You can call these artifacts and barbarities of our past evil. And they are evil. But calling them merely evil diminishes their gravity and awfulness because it obscures the fact that such barbarity is necessary to preserve certain social systems and racial orders. Racial violence in America has always been intrinsically connected to terror. And not “terror” in the modern sense of mass casualty attacks meant to drive press attention and fear by people who are not in power. But in a far more direct sense: violence to inspire terror to solidify control and dominance.

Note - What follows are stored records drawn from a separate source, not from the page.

theorem endRecover_zoneLaws : ZoneLawsKept s (endRecover s) :=
  .trans (of_eq (t := ((s.stopC .phase).clearC .gap).raise .defrostDone) (by simp)) (leaveDefrost_zoneLaws _)

/-- A write of an item other than U_LOST and the modes. -/
theorem write_zoneLaws (i : Item) (v : Option Int) (hm : ∀ z, i ≠ .mode z) (hl : i ≠ .uLost) :
    ZoneLawsKept s { s with settings := s.settings.write i v } :=
  of_settings (fun z hz => by
      simpa [State.mode, State.eff, Settings.eff_write_of_ne _ v (hm z).symm] using hz)
    (by simp [State.effN, State.eff, Settings.eff_write_of_ne _ v hl.symm]) rfl rfl

theorem adaptDue_zoneLaws (how : HeatEnd) : ZoneLawsKept s (adaptDue how s) := by
  unfold adaptDue
  dsimp only
  split
  · exact write_zoneLaws s .fDue _ (by simp) (by simp)
  · exact .refl _

theorem enterDrip_zoneLaws : ZoneLawsKept s (enterDrip s) := of_eq (by simp)

theorem endHeat_zoneLaws (how : HeatEnd) : ZoneLawsKept s (endHeat how s) := by
  unfold endHeat
  dsimp only
  refine .trans ?_ (.trans (adaptDue_zoneLaws _ how) (enterDrip_zoneLaws _))
  exact of_eq (by simp)

theorem heatTimedOut_zoneLaws : ZoneLawsKept s (heatTimedOut s) := by
  unfold heatTimedOut
  split
  · exact .trans (of_eq (by simp)) (endHeat_zoneLaws _ _)
  · exact endHeat_zoneLaws _ _

theorem coilLossInHeat_zoneLaws : ZoneLawsKept s (coilLossInHeat s) := by
  have htimed : ZoneLawsKept s (s.onDefr fun d => { d with coilTimed := true }) := of_eq (by simp)
  unfold coilLossInHeat
  dsimp only
  split
  · exact .refl _
  · split
    · exact htimed
    · split
      · exact htimed.trans (of_eq (by split <;> simp))
      · exact htimed.trans (endHeat_zoneLaws _ _)

theorem coilInHeat_zoneLaws (state : ChanState) (tf : Option Int) : ZoneLawsKept s (coilInHeat state tf s) := by
  unfold coilInHeat
  dsimp only
  split
  · exact .trans (of_eq (by simp)) (coilLossInHeat_zoneLaws _)
  · generalize (s.defrostHolding && !s.level .heaterOpen && _) = hit
    split
    · split
      · refine .trans ?_ (endHeat_zoneLaws _ _)
        exact of_eq (by simp)
      · exact of_eq (by simp)
    · exact of_eq (by simp)

theorem onCoilSample_zoneLaws (state : ChanState) (tf : Option Int) : ZoneLawsKept s (onCoilSample state tf s) := by
  unfold onCoilSample
  dsimp only
  refine .trans (of_eq (by simp) (t := s.onDefr fun d => { d with coilLost := decide (state = .lost) })) ?_
  split
  · exact coilInHeat_zoneLaws _ _ _
  · split
    · exact endRecover_zoneLaws _
    · exact .refl _
  all_goals exact .refl _

theorem onPhaseExpiry_zoneLaws : ZoneLawsKept s (onPhaseExpiry s) := by
  unfold onPhaseExpiry
  split
  · exact of_eq (by simp)
  · exact heatTimedOut_zoneLaws _
  · exact of_eq (by simp)
  · exact endRecover_zoneLaws _
  all_goals exact .refl _

theorem growFrost_zoneLaws (n : Nat) : ZoneLawsKept s (growFrost n s) := by
  unfold growFrost
  dsimp only
  split
  · exact of_eq (by simp)
  · exact .trans (of_eq (by simp)) (dueCheck_zoneLaws _)

theorem onHeaterSenseRound_zoneLaws (sense : Bool) : ZoneLawsKept s (onHeaterSenseRound sense s) := by
  unfold onHeaterSenseRound
  dsimp only
  refine .trans (of_eq (by simp) (t := heaterStuckRound sense (heaterOpenRound sense s))) ?_
  split
  · exact dueCheck_zoneLaws _
  · exact .refl _

/-! ### The Zone Table (R6 to R24) -/

theorem debtAfter_le (debt : Nat) (tf sEff : Int) : debtAfter debt tf sEff ≤ 60000 := by
  unfold debtAfter limited
  split_ifs <;> omega

theorem trustedSample_zoneLaws (z : Zone) (tf : Int) (hm : s.mode z ≠ .off) : ZoneLawsKept s (trustedSample z tf s) := by
  have hd := of_debt (s := s) z _ (debtAfter_le (s.zone z).debt tf (s.sEff z)) (.inl hm)
  unfold trustedSample
  dsimp only
  split
  · exact hd.trans (recomputeU_zoneLaws _ z)
  · exact (hd.trans (recomputeU_zoneLaws _ z)).trans (setCalling_zoneLaws _ z true fun _ => hm)
  · refine .trans (.trans ?_ (recomputeU_zoneLaws _ z)) (setCalling_zoneLaws _ z false (by simp))
    exact of_zone z _ (by simp) (fun _ => id) fun ho => absurd ho hm

theorem enterPolicy_zoneLaws (z : Zone) (p : Subst) (hm : s.mode z ≠ .off) : ZoneLawsKept s (enterPolicy z p s) := by
  have hs : ∀ q, ZoneLawsKept s ((s.onZone z fun r => { r with subst := q }).recomputeU z) := fun q =>
    (of_marks z _ rfl rfl rfl).trans (recomputeU_zoneLaws _ z)
  unfold enterPolicy
  split
  · exact (hs _).trans (setCalling_zoneLaws _ z true fun _ => hm)
  · dsimp only
    split
    · exact hs _
    · exact (hs _).trans (setCalling_zoneLaws _ z _ fun _ => hm)
  · refine .trans ?_ (setCalling_zoneLaws _ z false (by simp))
    exact of_zone z _ (by simp) (by simp) fun ho => absurd ho hm
  all_goals exact .refl _

theorem policySample_zoneLaws (z : Zone) (hm : s.mode z ≠ .off) : ZoneLawsKept s (policySample z s) := by
  unfold policySample
  dsimp only
  split
  · exact setCalling_zoneLaws s z true fun _ => hm
  · exact .refl _

theorem lostSample_zoneLaws (z : Zone) (lost : Nat) (hm : s.mode z ≠ .off) : ZoneLawsKept s (lostSample z lost s) := by
  have hw : ZoneLawsKept s
      (if lost < s.effN .lossHold then s.onZone z fun r => { r with subst := .holdWindow }
        else enterPolicy z (policyOf (s.eff (.lossPolicy z))) s) := by
    split
    · exact of_marks z _ rfl rfl rfl
    · exact enterPolicy_zoneLaws s z _ hm
  unfold lostSample
  dsimp only
  split
  · exact hw
  · exact hw
  · split
    · exact policySample_zoneLaws s z hm
    · exact enterPolicy_zoneLaws s z _ hm

theorem validSample_zoneLaws (z : Zone) (tf : Option Int) (hm : s.mode z ≠ .off) :
    ZoneLawsKept s (validSample z tf s) := by
  unfold validSample
  split
  · exact trustedSample_zoneLaws s z _ hm
  · exact (of_marks z _ rfl rfl rfl).trans (trustedSample_zoneLaws _ z _ hm)
  · exact .refl _
  · exact of_marks z _ rfl rfl rfl
  · refine .trans ?_ (recomputeU_zoneLaws _ z)
    exact of_zone z _ (by simp) (fun _ => id) fun ho => absurd ho hm

theorem alarmSample_zoneLaws (z : Zone) : ZoneLawsKept s (alarmSample z s) := of_eq (by simp)

theorem zoneSample_zoneLaws (z : Zone) : ZoneLawsKept s (zoneSample z s) := by
  unfold zoneSample
  dsimp only
  refine .trans ?_ (alarmSample_zoneLaws _ z)
  split
  · exact of_marks z _ rfl rfl rfl
  · next hm =>
    split
    · exact validSample_zoneLaws s z _ hm
    · exact .refl _
    · exact lostSample_zoneLaws s z _ hm

theorem enterBoost_zoneLaws (z : Zone) (hm : s.mode z ≠ .off) : ZoneLawsKept s (enterBoost z s) := by
  have hb : ZoneLawsKept s (startBoost z s) := of_eq (by simp)
  have hm' : (startBoost z s).mode z ≠ .off := by rwa [State.mode_congr (s := s) (by simp)]
  unfold enterBoost
  dsimp only
  split <;> first | exact hb | exact hb.trans (setCalling_zoneLaws _ z true fun _ => hm')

Correction: A small but significant correction. I was wrong. South Carolina was not the only state with a black majority. I think I was projecting my knowledge about South Carolina’s colonial period – its unique status – on to the Ante-Bellum period. But TPM Reader AC wrote in to tell me that Mississippi also had a black majority in the early 19th century. And sure enough he’s right. I wasn’t able to check each census. But at least in the 1850 and 1860 censuses, Mississippi also was a black majority state. Louisiana had a bare majority as well. Not terribly surprising, considering that Mississippi was the top cotton producing state on the eve of the Civil War and was ground zero for racial violence throughout the 20th century.